Poemas de Moisés Mayán
Ejercicios de difícil caligrafía
Me ocasiona pavor la palabra poeta
precediendo mi nombre,
me ocasiona pavor la palabra poema
definiendo mis torpes ejercicios de escritura,
Pavor, cuando gotea sobre la mesa donde escribo
la palabra poesía, sangre de pez cazado
en fosas oceánicas. Espacios donde la luz no enciende
el escamoso deslizar del cuerpo entre las rocas.
Tiemblo,
porque no ha sido el verso el césped manso
donde mis niñas persiguen escarabajos rojinegros
como banderas.
Todo lo contrario,
herbazal herido por el zigzag de la culebra,
altas hojas que asfixian las flores silvestres. Hojas espadas.
Manos que estrangulan la belleza en los amplios portales
de una casa de familia. Sombra que puede preservarse
en las alacenas del dolor.
No consigo terminar un poema
sin la sensación de culpa/blasfemia/vejamen.
En el agua inmóvil de las tinajas lavo obsesivamente mis manos,
las contemplo con el temor de hallarlas ensangrentadas.

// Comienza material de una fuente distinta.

-- ==== Sys2Proof/Machine/Run.lean ====
section
/-! DEFINITION. What the core in focus does of itself: it issues its next pair (R241), takes a trap, an interrupt
or a bank switch that is due, or, where none of these can happen, lets the fabric and the copies go on, or time
pass. -/

namespace Sys2Proof.Machine

-- These decode and name events, for which there is no compiled code.
noncomputable section

/-! ### What goes on beside issue -/

/-- The event of a packet that reaches the end of its link. -/
def Packet.event (k : Packet) : Instr :=
  match k.payload with
  | .write _ _ full _ => if full then .lineWrite k.src k.dst else .partialWrite k.src k.dst
  | .readReq _ _ _ => .readRequest k.src k.dst
  | .atomic _ _ _ _ _ _ => .atomicPacket k.src k.dst
  | .readReply a => if a.byte8 % 2 = 0 then .readReply k.src k.dst else .atomicOrErrorReply k.src k.dst
  | .atomicReply _ _ => .atomicOrErrorReply k.src k.dst
  | .ack => .orderAcknowledgement k.src k.dst
  | .knotAdvance => .knotAdvance k.src k.dst
  | .beacon _ => .beacon k.src k.dst
  | .cutAdvance _ => .cutAdvance k.src k.dst
  | .removal _ => .removalNotice k.src k.dst

/-- What a wait of the running context may end with (R255). -/
def Ctx.waitEvents (c : Ctx) : List Instr :=
  match c.wait with
  | none => []
  | some w =>
    match w.kind with
    | .wfe => []
    | .bwait => [.barrierWaitRelease]
    | .flip => [.barrierWaitRelease]
    | .puts => [.bxchArrival]
    | .pubwait => [.pubwaitSatisfied]
    | .binit => [.binitTeamComplete w.place]
    | .gjoin => [.gjoinRendezvous]
    | .tyield => [.tyieldRendezvous false, .tyieldRendezvous true]

/-- What can go on in the package while the core in focus issues nothing: packets and held packets, forwarding
entries that leave, copies, spawn records, and the ends of waits. DESIGN CHOICE, log 5. -/
def State.underway (s : State) : List Instr :=
  let p := s.pkg
  let copies := s.core.copies ++ p.io0.bobbin ++ p.io9.bobbin
  s.ctx.waitEvents
    ++ (List.range 10).flatMap (fun d => (p.die d).hold.map (fun k => Instr.heldPacketRelease k.src d))
    ++ p.net.map Packet.event
    ++ p.fwd.flatMap (fun b => (List.range b.2.length).map (fun i => Instr.forwardEntryLeave b.1 i))
    ++ copies.flatMap (fun c =>
      if c.finished then [Instr.copyComplete c.id]
      else if c.started then
        ((List.range c.lines).filter (fun l => !c.landed.contains l)).map (fun l => Instr.copyLineLand c.id l)
      else [if c.form = 3 then Instr.cpyhStart c.id else Instr.cpytStart c.id])
    ++ (if p.io0.spawns.isEmpty then [] else [Instr.spawnRecordAccept 0])
    ++ (if p.io9.spawns.isEmpty then [] else [Instr.spawnRecordAccept 9])

/-- The first of a list of events that changes anything; a cycle passes where none does. DESIGN CHOICE, log 5. -/
def State.firstOf (s : State) : List Instr → Out
  | [] => .next (s.passTeam s.mates 1)
  | i :: l =>
    match exec i s with
    | .next t => if t = s then s.firstOf l else .next t
    | o => o

/-- The core in focus issues nothing: a frozen core's freeze ends (R249), or something else goes on, or a cycle
passes. DESIGN CHOICE, log 5. -/
def State.progress (s : State) : Out :=
  if s.pkg.mgmt.switching then exec .freqSwitchResume s
  else if s.core.freeze.late.isSome then exec .lateReplyArrival s
  else if s.core.freeze.correctUntil ≠ 0 then exec .correctionFreezeEnd s
  else s.firstOf s.underway

/-! ### Issue -/

/-- The pair has stalled for another cycle: a limit of R26 or R243 is reached in the strand or a member of its gang,
the core switches to a ready bank at a wait (R253), or something else goes on. DESIGN CHOICE, log 39. DEDUCED, log 49. -/
def State.stallOn (s : State) : Out :=
  let c := s.ctx
  let t := { s with stalled := false }
  let stalled (n : Nat) (m : Ctx) : Bool := m.stall != 0 && decide (n ≤ m.stallTime s.now)
  match s.mateCtxs.find? (fun m => m.stallReason == 11 && stalled m.qto.toNat m) with
  | some m => exec (.queueTimeout m.stallQueue) t
  | none =>
    match s.mateCtxs.find? (fun m => decide (1 ≤ m.stallReason ∧ m.stallReason ≤ 10) && stalled (2 ^ 24) m) with
    | some m => exec (.watchdog m.stallReason) t
    | none => if c.wait.isSome && s.other.ready && c.idle && !c.gang then exec .bankSwitch t else t.progress

/-- The pair stalls before it begins. DEDUCED, log 49. -/
def State.holdPair (s : State) (reason : Nat) : Out :=
  State.stallOn { s with ctx := { s.ctx with stallReason := reason, stall := s.ctx.stallFrom s.now reason } }

/-- R66: why the convoy fails at an instruction of the pair: the reason, and the offset of its word. -/
def State.convoyFailure (s : State) (l : List Issue) : Option (Nat × Nat) :=
  let c := s.ctx
  let start := if c.convoy.isEmpty then s.ctx.pc else c.convoyStart
  let off (it : Issue) : Nat := (it.addr - start).toNat / 4
  let mine (it : Issue) : Issued := s.issued (off it) it.word it.slot.instr
  let before := c.convoy.filter (fun y => decide (y.off < (l.map off).headD 0))
  let at_ (partner : Option Issue) (x : Issue) : Option (Nat × Nat) :=
    (s.convoyReason before (partner.map mine) (mine x) x.addr x.pre).map (fun r =>
      (r, if r = 1 then 16 else if r = 5 ∧ x.pre = true ∧ c.endsBody (x.addr - 4) = true then off x - 1 else off x))
  match l with
  | [] => none
  | [x] => at_ none x
  | x :: y :: _ => (at_ none x).or (at_ (some x) y)

/-- R242: a trap that the fault of an open window would discard waits until the window has closed. -/
def State.orHold (s : State) (o : Out) : Out := if s.ctx.leftOpen then s.holdPair 7 else o

/-- A decoded pair issues: in a gang it is broadcast, else its instructions execute (R241, R268). -/
def State.issuePair (s : State) (l : List Issue) (next : Word) : Out :=
  let s := s.startPair next
  let s := if s.ctx.convoy.isEmpty then { s with ctx := { s.ctx with convoyStart := s.ctx.pc } } else s
  if s.ctx.gang then
    .next { s with pkg := { s.pkg with
      gangs := s.pkg.gangs ++ [{ handle := s.ctx.taskh, slots := l, pair := s.pairAddr, next := next, snap := [] }] } }
  else
    let old := s.ctx
    let s := { s.resumed with sync := s.ctx.mustWait l }
    match runPair exec s l (s.aheadOfPair l next) with
    | .done t => .next ((s.withUndo exec t l).completePair l)
    | .trap t => s.orHold (.next t.settleTrap)
    | .stall t =>
      -- R247: a pair that stalls has not issued
      State.stallOn (if old.resume then
        { t with ctx := { t.ctx with live := old.live, held := old.held, resume := true } } else t)
    | .stop o => o

/-- R57: the instruction of a pair that is system-only, at user level. -/
def State.notPrivileged (s : State) (l : List Issue) : Option Issue :=
  if s.ctx.system then none
  else l.find? (fun it => isSystemOnly it.slot.instr)

/-- A decoded pair that R60 allows: the convoy and privilege checks, the waits before issue, and its issue. -/
def State.checkedPair (s : State) (l : List Issue) (next : Word) : Out :=
  let words := l.map (fun it => it.word)
  match s.convoyFailure l with
  | some (r, off) => s.orHold (.next (s.decodeTrap cIllegalConvoy (word (r + off * 2 ^ 8))))
  | none =>
    match s.notPrivileged l with
    | some it =>
      let t := { s with curWord := it.word, wordAddr := it.addr, pairAddr := s.ctx.pc }
      s.orHold (.next (s.decodeTrap cPrivilege t.wordEval))
    | none =>
    match (if s.ctx.gang then none else (s.copyHolds words).or (s.leftHolds words)) with
    | some r => s.holdPair r
    | none =>
      let due := s.issueCycle l
      let began := s.ctx.stallFrom s.now 1 - 1
      if !s.ctx.gang && decide (began + 2 ^ 24 ≤ due) then
        let reason := s.waitReason words (began + 2 ^ 24)
        -- R243: the wait for what has issued has lasted the limit
        exec (.watchdog reason) { s.reach (began + 2 ^ 24) with
          ctx := { (s.reach (began + 2 ^ 24)).ctx with stallReason := reason, stall := began + 1 } }
      else
      let t := if s.ctx.gang then s else s.reachTrap due s.ctx.live.length
      -- R247: a first resumed pair that only the held results hold back
      let t := if !s.ctx.gang && t.ctx.resume && t.now < t.resumed.issueCycle l then
          t.resumed.reachTrap (t.resumed.issueCycle l) t.resumed.ctx.live.length else t
      match t.ctx.sfuTrap with
      | some e => t.orHold (exec (.trapEntry cArith e) t)
      | none => if t.interrupted then exec .takeInterrupt t else t.issuePair l next

/-- The pair at the program counter: its fetch and decode checks in the order of R57, the cycle in which it can
issue, and its issue. -/
def State.nextPair (s : State) : Out :=
  let pc := s.ctx.pc
  match s.fetchPair pc with
  | .error .wait => s.holdPair 0
  | .error (.fault va) => s.orHold (exec (.fetchFault va) s)
  | .ok (raws, s1) =>
    match decodePair raws with
    | .error (w, a) => s.orHold (exec (.illegalOpcode w (a - pc).toNat) s)
    | .ok l =>
      let next := (raws.getLast?).elim pc Raw.next
      let illegal := match l with
        | [x, y] => s1.pairReason x.word y.word
        | _ => none
      match illegal with
      | some r => s1.orHold (.next (s1.decodeTrap cIllegalPair (word r)))
      | none => s1.checkedPair l next

/-- R277: an entry that has been in a forwarding buffer for the longest time it may, or one that goes before it.
DEDUCED, log 58. -/
def State.overdue (s : State) : Option (Nat × Nat) :=
  s.pkg.fwd.findSome? (fun b =>
    (s.pkg.nextToLeave b.1 (fun e => decide (e.cyc + 2048 ≤ s.pkg.cyc))).map (fun i => (b.1, i)))

/-- What the core in focus does where the environment puts nothing before it. DESIGN CHOICE, log 5. -/
def State.advance (s : State) : Out :=
  let c := s.ctx
  match s.overdue with
  | some (cl, i) => exec (.forwardEntryLeave cl i) s
  | none =>
  if s.frozen then s.progress
  else if !c.ready then (if s.other.ready && c.idle then exec .bankSwitch s else s.progress)
  -- R254: an answered bank comes back at the running bank's next convoy boundary
  else if s.other.back && s.other.ready && c.convoy.isEmpty && c.idle && !c.skip1 && !c.skip2 then exec .bankSwitch s
  else if s.stopping.isSome then s.firstOf (s.stopping.toList.map (fun x => Instr.memberStop x.1 x.2) ++ s.underway)
  else if s.interrupted then exec .takeInterrupt s
  else if s.broadcasting then
    match exec .gangBroadcastExecute s with
    | .next t => if t.stalled then t.stallOn else .next t
    | o => o
  else if c.follower then s.progress
  else if c.gang && s.mateCtxs.any (fun m => !m.ready) then s.progress
  else
    match c.answeredLeft with
    | some (q, a) => .next (s.takeAnswer q a)
    | none =>
      if c.leftOpen then s.nextPair
      else
        match s.owed.head? with
        | some (_, cause, e, _) => exec (.trapEntry cause e) s
        | none => s.nextPair

/-! ### Events and placing -/

/-- An event of the part, which no pair issues. DESIGN CHOICE, log 47. -/
def isEvent (i : Instr) : Bool := (encodeBase i).isNone

/-- An event can occur: a word at fault is one only where it does not decode. DESIGN CHOICE, log 47. -/
def State.occurs (s : State) (i : Instr) : Bool :=
  match i with
  | .illegalOpcode w off => s.refuses w off
  | _ => isEvent i

/-! ### A program put in place -/

/-- The granules of a placed program's code and data, in die 1's SRAM (R332). -/
def placedCode : Nat := sramBase 1 + 0x100000
def placedData : Nat := sramBase 1 + 0x110000

/-- Where a placed program's four page tables lie: one of each level, 8 KiB each (R336). -/
def placedTable (i : Nat) : Nat := sramBase 1 + 0x2000 * i

/-- Memory with the page tables that map virtual granule 0 to the data and granule 1 to the code, both PLAIN with
R, W and X set (R336, R337). DESIGN CHOICE, log 2. -/
def Memory.placeTables (m : Memory) : Memory :=
  let m := m.writeLE (placedTable 0) 8 (placedTable 1 + 1)
  let m := m.writeLE (placedTable 1) 8 (placedTable 2 + 1)
  let m := m.writeLE (placedTable 2) 8 (placedTable 3 + 1)
  let m := m.writeLE (placedTable 3) 8 (placedData + 0xEF)
  m.writeLE (placedTable 3 + 8) 8 (placedCode + 0xEF)

/-- A strand at user level in bank 0 of core 0 of die 1, about to issue what stands in its code granule: where
bring-up, the placing of a task and the start of its strand lead from reset (R18, R403 to R405).
DESIGN CHOICE, log 2. -/
def State.placeStrand (s : State) (bytes n : Nat) : State :=
  { s with
    ctx := { Ctx.reset 1 0 with holds := true, estat := 2, root := placedTable 0, pc := 0x10000 }
    agenda := []
    pkg := { s.pkg with mem := (s.pkg.mem.placeTables).writeLE placedCode n bytes
                        mgmt := { s.pkg.mgmt with level := 3, half := false } } }

end

end Sys2Proof.Machine
end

Siempre (me) prometo que ese verso
(sujeto con su brazo de tinta
al filo de la página) será el último,
y siempre vuelvo, oh adicto,
a trazar la engañosa curva de una letra-germen.
Como la muchacha
violentamente despojada de su virginidad,
así me siento con la página escrita ante los ojos.
Sería menos doloroso levantar una pared,
clavetear las suelas de unos zapatos colegiales,
entrar a la cavidad enferma de un pecho,
amasar el pan. En cambio,
yo desciendo (tengo que descender) a las canteras del poema,
mis pies se hunden en la cal viva
y sólo encuentro estas líneas, descoloridos metales
que nadie lucirá en torno de su cuello.
Me ocasiona pavor la palabra poeta:
como un aguijonazo altera la rectitud de mi espalda.
Me ocasiona pavor la palabra poema:
saca a flote los seres que he ahogado
tratando de volverme un hombre bueno,
animales de la noche, peces de las fosas oceánicas,
ciegos y hermosos
como los amantes que se reconocen en la penumbra.
“Yo no soy el poeta”,
digo mientras las graderías,
“yo no soy el poeta”,
pero nadie me cree. A nadie engaño:
las palabras de tinta se han convertido
en poderosos testigos contra mí.
Imperio sujeto a la circularidad del ojo
¿Por qué los hombres ya no se miran a los ojos?
Fijas las pupilas,
como las pezuñas del bisonte afincadas en el barro
anuncias su dominio al bisonte enemigo.
Imperio sujeto a la circularidad del ojo.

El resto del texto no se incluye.